- WORK INSTRUCTION: Each entry below must appear in the answer exactly as written.

Collected data entries
/-- Profile a bitstream signals, as the last column of Table 8.3 names them. -/
inductive BitProfile where
  | constrainedBaseline | h264Main | h264High | h264High10
  | hevcMain | hevcMain10 | hevcMain422 | vp9p0 | vp9p2 | av1Main | vvcMain10 | other
deriving DecidableEq, Repr, Inhabited

/-- Chroma format of a picture. -/
inductive Chroma where
  | c400 | c420 | c422 | c444
deriving DecidableEq, Repr, Inhabited

/-- Coding tools that Table 8.5 refuses. -/
inductive Tool where
  | fieldPicture | mbaff | fieldSeq | largeScaleTile
deriving DecidableEq, Repr, Inhabited

/-- Where a failing header value lies (R167). -/
inductive HeaderLevel where
  | sequence | picture
deriving DecidableEq, Repr, Inhabited

/-- How a picture's coding divides it (Tables 8.2 and 9.x): kind of split unit. -/
inductive SplitKind where
  | wavefront | tiles | slices | whole
deriving DecidableEq, Repr, Inhabited

/-- A split: its kind and the luma samples of each unit in raster order; columns of a uniform tile grid (R178). -/
structure Split where
  kind  : SplitKind
  units : List Nat
  cols  : Nat := 1
deriving DecidableEq, Repr, Inhabited

/-- What a stream says of its colours (R183): description, mastering display and content light level, in its own form. -/
structure Look where
  colour    : List Nat := []
  mastering : Option (List Byte) := none
  light     : Option (List Byte) := none
deriving DecidableEq, Repr, Inhabited

/-- What the front end parses from one access unit (R163); the bitstream syntax is the codecs' own. `refs` and `dpb` are the reference
count and the decoded picture buffer size that the headers at `dpbAt` set; `splits` the divisions that the coding allows; `gdr` the
pictures from a gradual decoding refresh to its recovery point. -/
structure PicInfo where
  codec     : Nat
  profile   : BitProfile
  level     : Nat
  depth     : Nat
  chroma    : Chroma
  width     : Nat
  height    : Nat
  frames    : List Nat
  syntaxBad : Option HeaderLevel
  refs      : Nat
  dpb       : Nat
  dpbAt     : HeaderLevel
  tools     : List Tool
  faultAt   : HeaderLevel
  rap       : Bool
  keyPic    : Bool
  gdr       : Option Nat
  splits    : List Split
  grain     : List Byte
  look      : Look
deriving DecidableEq, Repr, Inhabited

/-- A picture as rows of samples. -/
structure Picture where
  width  : Nat
  height : Nat
  depth  : Nat
  chroma : Chroma
  luma   : List (List Nat)
  cb     : List (List Nat)
  cr     : List (List Nat)
deriving DecidableEq, Repr, Inhabited

/-- An area of luma samples. -/
structure Rect where
  x : Nat
  y : Nat
  w : Nat
  h : Nat
deriving DecidableEq, Repr, Inhabited

/-- Displacement of a prediction block as a function of the sample (X, Y): ((ax X + bx Y + cx) / 2^shift, (ay X + by Y + cy) / 2^shift)
luma samples; a plain vector has no linear part (R173). -/
structure MotionModel where
  ax    : Int
  bx    : Int
  cx    : Int
  ay    : Int
  bY    : Int
  cy    : Int
  shift : Nat
deriving DecidableEq, Repr, Inhabited

/-- A prediction block: its area, for each list the place of its reference in the picture's list and its model, and whether it is intra
block copy (Table 8.9). -/
structure PredBlock where
  area   : Rect
  first  : Option (Nat × MotionModel)
  second : Option (Nat × MotionModel)
  copy   : Bool
deriving DecidableEq, Repr, Inhabited

/-- A frame of an access unit as its codec codes it: the name later frames refer to it by, its display order less that of the unit's
shown frame, its slices or tiles as their macroblocks, CTUs or superblocks in coding order with how many of them can be decoded whole, its
prediction blocks, the names of its references and the names still needed after it. `body` is what the codec's own syntax holds besides. -/
structure CodedFrame where
  name   : Nat
  order  : Int
  slices : List (List Rect × Nat)
  blocks : List PredBlock
  refs   : List Nat
  keep   : List Nat
  body   : List Byte
deriving DecidableEq, Repr, Inhabited

/-- An access unit as its codec codes it: its frames in decoding order, the name of a frame it shows again, if it does, and the
parameters that later units need. -/
structure CodedUnit where
  frames : List CodedFrame
  shown  : Option Nat
  parms  : List Byte
deriving DecidableEq, Repr, Inhabited

/-- A picture's prediction, and its reconstruction before in-loop filtering. -/
structure Recon where
  pred : Picture
  sum  : Picture
deriving DecidableEq, Repr, Inhabited

/-- How a picture is coded (R184). -/
inductive PicKind where
  | key | p | b
deriving DecidableEq, Repr, Inhabited

/-- NAL units and OBUs that an encoder writes around a picture's coded data (R183, R192). -/
inductive HeadUnit where
  | vps | sps | pps | mastering | light | buffering | timing | sequence | frame
deriving DecidableEq, Repr, Inhabited

/-- What an encoder's headers say of a picture: the codec, size and bit depth, its kind and place in presentation order since the last
key picture, its reference lists as such places with whether each is long-term, the AV1 slots it refreshes, whether it is hidden, the
columns of its tiles, its base QP, the buffer model as rate and size in bits and whether it is CBR, and the source's colours. -/
structure PicHead where
  av1     : Bool
  width   : Nat
  height  : Nat
  depth   : Nat
  kind    : PicKind
  poc     : Nat
  list0   : List (Nat × Bool)
  list1   : List (Nat × Bool)
  refresh : Nat
  hidden  : Bool
  rows    : Bool
  cols    : Nat
  qp      : Nat
  hrd     : Option (Nat × Nat × Bool)
  look    : Look
deriving DecidableEq, Repr, Inhabited

/-- A CTU or superblock to be coded: its area, the QP and class of each of its 16 × 16 blocks, the vectors of each of them for each
reference in quarter samples, and whether it is coded as skip or DC blocks (R189, R191, R193). -/
structure CtuIn where
  area   : Rect
  blocks : List (Nat × Nat)
  vecs   : List (List (Int × Int))
  forced : Bool
deriving DecidableEq, Repr, Inhabited

/-- A CTU or superblock coded: its bits and the codec's syntax elements. -/
structure CtuOut where
  bits : Nat
  body : List Byte
deriving DecidableEq, Repr, Inhabited

/-- Motion of one grid block (Table 8.8): vectors in 1/16 luma samples, distances, KIND of Table 8.9. -/
structure Motion where
  dx    : Int
  dy    : Int
  dist  : Int
  dx2   : Int
  dy2   : Int
  dist2 : Int
  kind  : Nat
deriving DecidableEq, Repr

- OUTPUT:
/-- Profile a bitstream signals, as the last column of Table 8.3 names them. -/
inductive BitProfile where
  | constrainedBaseline | h264Main | h264High | h264High10
  | hevcMain | hevcMain10 | hevcMain422 | vp9p0 | vp9p2 | av1Main | vvcMain10 | other
deriving DecidableEq, Repr, Inhabited

/-- Chroma format of a picture. -/
inductive Chroma where
  | c400 | c420 | c422 | c444
deriving DecidableEq, Repr, Inhabited

/-- Coding tools that Table 8.5 refuses. -/
inductive Tool where
  | fieldPicture | mbaff | fieldSeq | largeScaleTile
deriving DecidableEq, Repr, Inhabited

/-- Where a failing header value lies (R167). -/
inductive HeaderLevel where
  | sequence | picture
deriving DecidableEq, Repr, Inhabited

/-- How a picture's coding divides it (Tables 8.2 and 9.x): kind of split unit. -/
inductive SplitKind where
  | wavefront | tiles | slices | whole
deriving DecidableEq, Repr, Inhabited

/-- A split: its kind and the luma samples of each unit in raster order; columns of a uniform tile grid (R178). -/
structure Split where
  kind  : SplitKind
  units : List Nat
  cols  : Nat := 1
deriving DecidableEq, Repr, Inhabited

/-- What a stream says of its colours (R183): description, mastering display and content light level, in its own form. -/
structure Look where
  colour    : List Nat := []
  mastering : Option (List Byte) := none
  light     : Option (List Byte) := none
deriving DecidableEq, Repr, Inhabited

/-- What the front end parses from one access unit (R163); the bitstream syntax is the codecs' own. `refs` and `dpb` are the reference
count and the decoded picture buffer size that the headers at `dpbAt` set; `splits` the divisions that the coding allows; `gdr` the
pictures from a gradual decoding refresh to its recovery point. -/
structure PicInfo where
  codec     : Nat
  profile   : BitProfile
  level     : Nat
  depth     : Nat
  chroma    : Chroma
  width     : Nat
  height    : Nat
  frames    : List Nat
  syntaxBad : Option HeaderLevel
  refs      : Nat
  dpb       : Nat
  dpbAt     : HeaderLevel
  tools     : List Tool
  faultAt   : HeaderLevel
  rap       : Bool
  keyPic    : Bool
  gdr       : Option Nat
  splits    : List Split
  grain     : List Byte
  look      : Look
deriving DecidableEq, Repr, Inhabited

/-- A picture as rows of samples. -/
structure Picture where
  width  : Nat
  height : Nat
  depth  : Nat
  chroma : Chroma
  luma   : List (List Nat)
  cb     : List (List Nat)
  cr     : List (List Nat)
deriving DecidableEq, Repr, Inhabited

/-- An area of luma samples. -/
structure Rect where
  x : Nat
  y : Nat
  w : Nat
  h : Nat
deriving DecidableEq, Repr, Inhabited

/-- Displacement of a prediction block as a function of the sample (X, Y): ((ax X + bx Y + cx) / 2^shift, (ay X + by Y + cy) / 2^shift)
luma samples; a plain vector has no linear part (R173). -/
structure MotionModel where
  ax    : Int
  bx    : Int
  cx    : Int
  ay    : Int
  bY    : Int
  cy    : Int
  shift : Nat
deriving DecidableEq, Repr, Inhabited

/-- A prediction block: its area, for each list the place of its reference in the picture's list and its model, and whether it is intra
block copy (Table 8.9). -/
structure PredBlock where
  area   : Rect
  first  : Option (Nat × MotionModel)
  second : Option (Nat × MotionModel)
  copy   : Bool
deriving DecidableEq, Repr, Inhabited

/-- A frame of an access unit as its codec codes it: the name later frames refer to it by, its display order less that of the unit's
shown frame, its slices or tiles as their macroblocks, CTUs or superblocks in coding order with how many of them can be decoded whole, its
prediction blocks, the names of its references and the names still needed after it. `body` is what the codec's own syntax holds besides. -/
structure CodedFrame where
  name   : Nat
  order  : Int
  slices : List (List Rect × Nat)
  blocks : List PredBlock
  refs   : List Nat
  keep   : List Nat
  body   : List Byte
deriving DecidableEq, Repr, Inhabited

/-- An access unit as its codec codes it: its frames in decoding order, the name of a frame it shows again, if it does, and the
parameters that later units need. -/
structure CodedUnit where
  frames : List CodedFrame
  shown  : Option Nat
  parms  : List Byte
deriving DecidableEq, Repr, Inhabited

/-- A picture's prediction, and its reconstruction before in-loop filtering. -/
structure Recon where
  pred : Picture
  sum  : Picture
deriving DecidableEq, Repr, Inhabited

/-- How a picture is coded (R184). -/
inductive PicKind where
  | key | p | b
deriving DecidableEq, Repr, Inhabited

/-- NAL units and OBUs that an encoder writes around a picture's coded data (R183, R192). -/
inductive HeadUnit where
  | vps | sps | pps | mastering | light | buffering | timing | sequence | frame
deriving DecidableEq, Repr, Inhabited

/-- What an encoder's headers say of a picture: the codec, size and bit depth, its kind and place in presentation order since the last
key picture, its reference lists as such places with whether each is long-term, the AV1 slots it refreshes, whether it is hidden, the
columns of its tiles, its base QP, the buffer model as rate and size in bits and whether it is CBR, and the source's colours. -/
structure PicHead where
  av1     : Bool
  width   : Nat
  height  : Nat
  depth   : Nat
  kind    : PicKind
  poc     : Nat
  list0   : List (Nat × Bool)
  list1   : List (Nat × Bool)
  refresh : Nat
  hidden  : Bool
  rows    : Bool
  cols    : Nat
  qp      : Nat
  hrd     : Option (Nat × Nat × Bool)
  look    : Look
deriving DecidableEq, Repr, Inhabited

/-- A CTU or superblock to be coded: its area, the QP and class of each of its 16 × 16 blocks, the vectors of each of them for each
reference in quarter samples, and whether it is coded as skip or DC blocks (R189, R191, R193). -/
structure CtuIn where
  area   : Rect
  blocks : List (Nat × Nat)
  vecs   : List (List (Int × Int))
  forced : Bool
deriving DecidableEq, Repr, Inhabited

/-- A CTU or superblock coded: its bits and the codec's syntax elements. -/
structure CtuOut where
  bits : Nat
  body : List Byte
deriving DecidableEq, Repr, Inhabited

/-- Motion of one grid block (Table 8.8): vectors in 1/16 luma samples, distances, KIND of Table 8.9. -/
structure Motion where
  dx    : Int
  dy    : Int
  dist  : Int
  dx2   : Int
  dy2   : Int
  dist2 : Int
  kind  : Nat
deriving DecidableEq, Repr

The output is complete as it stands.